KIA was published by Simon and Schuster in January 2008. The plot of KIA goes thus: When a soldier's remains are found in the Catholic cemetery of Thanh Lay Hamlet outside of the rechristened Ho Chi Minh City, a reluctant Vietnamese government agrees to the repatriation of the body believed to be Master Sergeant Jimmy Lee Tenkiller. Tenkiller was a Native American soldier who went missing in the chaos of Saigon during the summer of 1970. For fourteen years, his designation was AWOL, until the Status Review Board voted 2-1 to change it to KIA.

Before the case can be closed, Dr. Kel McKelvey and his team at the Central Identification Lab must positively identify the body believed to be Jimmy Tenkiller. The skull's noble features suggest the sergeant's proud Choctaw-Cherokee heritage, but Kel's instincts give him pause. Using a combination of cutting-edge forensic technique and old fashioned anthropology, he sets out to unravel the chilling mystery of the body's identity. What he finds leads him deep into the Vietnamese wartime black market and into the haunted mind of Jimmy Tenkiller.

Assisting Kel on the case is his colleague and friend, Chief Warrant Officer Thomas Edward Lafayette "Shuck" Deveroux of the Army's Criminal Investigative Division. Shuck has been assigned to solve a series of brutal murders on military bases in Kentucky and Tennessee, and he reluctantly adds Kel's identification to his caseload. But when the two investigators team up, they soon realize that all of their dead men may be telling the same tale.

Dr. Kel McKelvey has devoted his life to bringing closure to the families of brave men and women who died fighting for their country. In KIA, he faces his greatest challenge yet -- to solve a chain of crimes committed by desperate men in times of war and peace. The result is a mesmerizing thriller -- an intricate forensics case involving a fallen United States serviceman, from an author who is an expert in the field.


Review:
"As the scientific director of the Department of Defense's central identification laboratory, Holland is responsible for identifying unknown U.S. war dead. In this strong sequel to One Drop of Blood (2006), Kel McKelvey has similar duties, though he's in the professional doldrums thanks to an officious and procedure-bound superior. Then McKelvey gets the chance to leave his Hawaii laboratory to help sort out the mystery surrounding Jimmy Tenkiller, a Native American who went missing shortly before his tour of duty in Vietnam was scheduled to end and whose remains the Vietnamese may have just turned over to present-day American authorities. As McKelvey searches for evidence to establish the dead man's identity, he becomes involved in a cross-country search for a murderer with possible ties to Tenkiller and a corrupt cabal of former South Vietnamese officers. Holland skillfully portrays the complexities of the U.S. relationship with its South Vietnamese allies during the war, while keeping readers guessing the killer's identity to the end." Publishers Weekly



ISBN: 9780743280013 Publisher: Simon & Schuster  Subject: Vietnam War, 1961-1975 
Published: January 2008. A sequel to One Drop of Blood (2006).

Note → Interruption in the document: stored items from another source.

-- ==== Sys2Proof/Machine/Ops.lean ====
section
/-! DEFINITION. The arithmetic primitives of spec/00_scope.md R14 and the named operations over registers that the stages and
commands share: per-axis access, the receive buffer primitives (20_memory.md R80–R82), the pulse primitive (44_step.md R190)
and safe-mode entry (41_failsafe.md R143), the nearest thing the block has to taking an exception (60_exceptions.md R281). -/

namespace Sys2Proof.Machine

/-- What a meaning answers. -/
abbrev Result := Host.Outcome State Fault Refusal

/-! ### Arithmetic (00_scope.md R14) -/

/-- `trunc_div(a, b)`, the quotient rounded toward zero. -/
def truncDiv (a b : Int) : Int := a.tdiv b

/-- `ceil_div(a, b)`, the smallest q with q·b ≥ a, for b > 0. -/
def ceilDiv (a b : Nat) : Nat := (a + b - 1) / b

/-- `clamp(x, lo, hi)`, for lo ≤ hi. -/
def clamp (x lo hi : Int) : Int := min (max x lo) hi

/-- `sat32(x)` (42_mixer.md R152). -/
def sat32 (x : Int) : Int := clamp x (-2147483648) 2147483647

/-- `(a − b) mod 2^64` on times, in microseconds (R14, 60_exceptions.md R284). -/
def elapsed (now t : Time) : Nat := (now - t).toNat

/-! ### Axes -/

/-- The value of axis `a`. -/
def PerAxis.get {α : Type} (v : PerAxis α) : Axis → α
  | .steering => v.steering
  | .throttle => v.throttle
  | .brake => v.brake
  | .transmission => v.transmission

/-- The same with axis `a` changed by `f`. -/
def PerAxis.upd {α : Type} (v : PerAxis α) (a : Axis) (f : α → α) : PerAxis α :=
  match a with
  | .steering => { v with steering := f v.steering }
  | .throttle => { v with throttle := f v.throttle }
  | .brake => { v with brake := f v.brake }
  | .transmission => { v with transmission := f v.transmission }

/-- The same with every axis changed by `f`. -/
def PerAxis.map {α : Type} (v : PerAxis α) (f : α → α) : PerAxis α :=
  ⟨f v.steering, f v.throttle, f v.brake, f v.transmission⟩

/-- The AxisState of axis `a`. -/
def State.axis (s : State) (a : Axis) : AxisState := s.axes.get a

/-- The state with the AxisState of axis `a` changed by `f`. -/
def State.updAxis (s : State) (a : Axis) (f : AxisState → AxisState) : State := { s with axes := s.axes.upd a f }

/-- The active settings of axis `a` (10_state.md R48). -/
def State.settings (s : State) (a : Axis) : AxisSettings := s.active.axes.get a

/-- `LO[a]` (10_state.md R49). -/
def Settings.lo (c : Settings) (a : Axis) : Int := -((c.axes.get a).limit.toNat : Int)

/-- `HI[a]` (10_state.md R49). -/
def Settings.hi (c : Settings) (a : Axis) : Int :=
  match a with
  | .transmission => (c.fwd.toNat : Int)
  | .steering | .throttle | .brake => ((c.axes.get a).limit.toNat : Int)

/-- `INV[a]`, the polarity vector [0, 1, 1, 0] (44_step.md R185, 10_state.md R56). -/
def polarity : Axis → Bool
  | .steering => false
  | .throttle => true
  | .brake => true
  | .transmission => false

/-- The axis that `CAL_AXIS` names (10_state.md R50). -/
def CalAxis.axis : CalAxis → Axis
  | .throttle => .throttle
  | .brake => .brake

/-- `HELD[a] = CAL_ACTIVE ∧ (CAL_AXIS = a)` (10_state.md R50, 45_calibration.md R202). -/
def State.held (s : State) (a : Axis) : Bool := s.calActive && s.calAxis.axis == a

/-! ### One axis -/

/-- A write of 0 to `VEL[a]`, which makes the interval infinite (10_state.md R42, 44_step.md R184). -/
def AxisState.halt (x : AxisState) : AxisState := { x with vel := 0, inf := true, ivl := 0 }

/-- The velocity-timestamp reference reset to `now` (47_host_interface.md R257, R260; 45_calibration.md R211). -/
def AxisState.restartVelocityTime (now : Time) (x : AxisState) : AxisState := { x with lvel := now }

/-- `TGT[a] <- v` for an exact integer v in the 32-bit range (10_state.md R43). -/
def AxisState.setTarget (v : Int) (x : AxisState) : AxisState := { x with tgt := BitVec.ofInt 32 v }

/-- `EmitPulse(a, d)` on one AxisState at time `now` (44_step.md R190). The times are modulo 2^64 (log 15). -/
def AxisState.emitPulse (P : Params) (now : Time) (d : Bool) (x : AxisState) : AxisState :=
  { x with
    dir := d
    pstart := now + P.dirSetupUs.setWidth 64
    pend := now + P.dirSetupUs.setWidth 64 + BitVec.ofNat 64 P.pulseWidthUs }

/-- A pulse of the axis is in flight: `TIME < PEND[a]` (44_step.md R191). -/
def AxisState.inFlight (now : Time) (x : AxisState) : Bool := decide (now.toNat < x.pend.toNat)

/-- `STEP[a] = (PSTART[a] ≤ TIME) ∧ (TIME < PEND[a])` (10_state.md R46, 44_step.md R191). -/
def AxisState.stepLevel (now : Time) (x : AxisState) : Bool := decide (x.pstart.toNat ≤ now.toNat) && x.inFlight now

/-- `STATUS.PULSE_BUSY`: `TIME < max_a PEND[a]` (10_state.md R53, 46_control_loop.md R229). -/
def State.pulseBusy (s : State) : Bool :=
  s.axes.steering.inFlight s.time || s.axes.throttle.inFlight s.time || s.axes.brake.inFlight s.time ||
    s.axes.transmission.inFlight s.time

/-- `EmitPulse(a, d)` at `now` = TIME (44_step.md R190, 46_control_loop.md R230). -/
def State.emitPulse (s : State) (P : Params) (a : Axis) (d : Bool) : State := s.updAxis a (AxisState.emitPulse P s.time d)

/-! ### The receive buffer (20_memory.md R80–R82) -/

/-- `RxPush(b)` (R80). -/
def State.rxPush (s : State) (b : Byte) : State := { s with rxBuf := s.rxBuf ++ [b] }

/-- `RxPeek(i)` (R81). -/
def State.rxPeek (s : State) (i : Nat) : Byte := s.rxBuf.getD i 0

/-- `RxDrop(n)` (R82). -/
def State.rxDrop (s : State) (n : Nat) : State := { s with rxBuf := s.rxBuf.drop n }

/-! ### Safe-mode entry -/

/-- `enterSafeMode()` (41_failsafe.md R143): steering and throttle targets 0, brake target its full travel limit. It saves
nothing and changes no flag (60_exceptions.md R281); the transmission's target is not written. -/
def enterSafeMode (s : State) : State :=
  { s with
    axes := { s.axes with
      steering := s.axes.steering.setTarget 0
      throttle := s.axes.throttle.setTarget 0
      brake := s.axes.brake.setTarget (s.active.axes.brake.limit.toNat : Int) }
    safeCnt := s.safeCnt + 1 }

/-! ### Calibration results -/

/-- `CAL_RES[a] <- r` (10_state.md R51). -/
def State.setCalRes (s : State) (c : CalAxis) (r : CalRes) : State :=
  match c with
  | .throttle => { s with calResThrottle := r }
  | .brake => { s with calResBrake := r }

/-- `CAL_RES[a]` (10_state.md R51). -/
def State.calRes (s : State) : CalAxis → CalRes
  | .throttle => s.calResThrottle
  | .brake => s.calResBrake

end Sys2Proof.Machine
end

Both books are available in e-book form  should you wish to read more about Kel McKelvey.

The author

Thomas Holland has a professional background from which to draw his plots and characters. He is presently the Scientific Director of the Department of Defense's Central Identification Laboratory, the largest skeletal identification laboratory in the world. In this position he has led forensic recoveries around the world, from the barren deserts of Iraq to the steamy jungles of Vietnam to the snow-covered mountains of North Korea. In 1993, while conducting a recovery near the Killing Fields of Cambodia, his team came under a Khmer Rouge rocket attack and was forced to withdraw from its base camp under fire.

In the relative quiet of the Central Identification Laboratory, Holland holds the awesome responsibility for approving the identifications of all U.S. military personnel from past military conflicts. During his tenure this has included over 1000 soldiers from World War I, World War II, the Korean War, the Cold War, and the Vietnam War -- including the Vietnam Unknown Soldier from Arlington National Cemetery.

Holland received a bachelor's degree in fine art from the University of Missouri and a Master's degree and a Doctorate degree in anthropology from the same institution. He worked as an archaeologist and museum curator before taking a position with the Department of Defense. He is one of less than 80 Diplomates of the American Board of Forensic Anthropology, is a Fellow of the American Academy of Forensic Sciences, a member of the American Society of Crime Laboratory Directors, a member of the Council of Federal Forensic Laboratory Directors, and a consultant to the New York State Police. He routinely briefs high-ranking military and government officials including the secretaries of State and Defense, and has served in scientific advisory roles to the National Institute of Justice and the International Commission on Missing Persons.

Holland and his laboratory are frequently featured on such programs as Discovery, Nightline, 60 Minutes, National Public Radio, and Nova.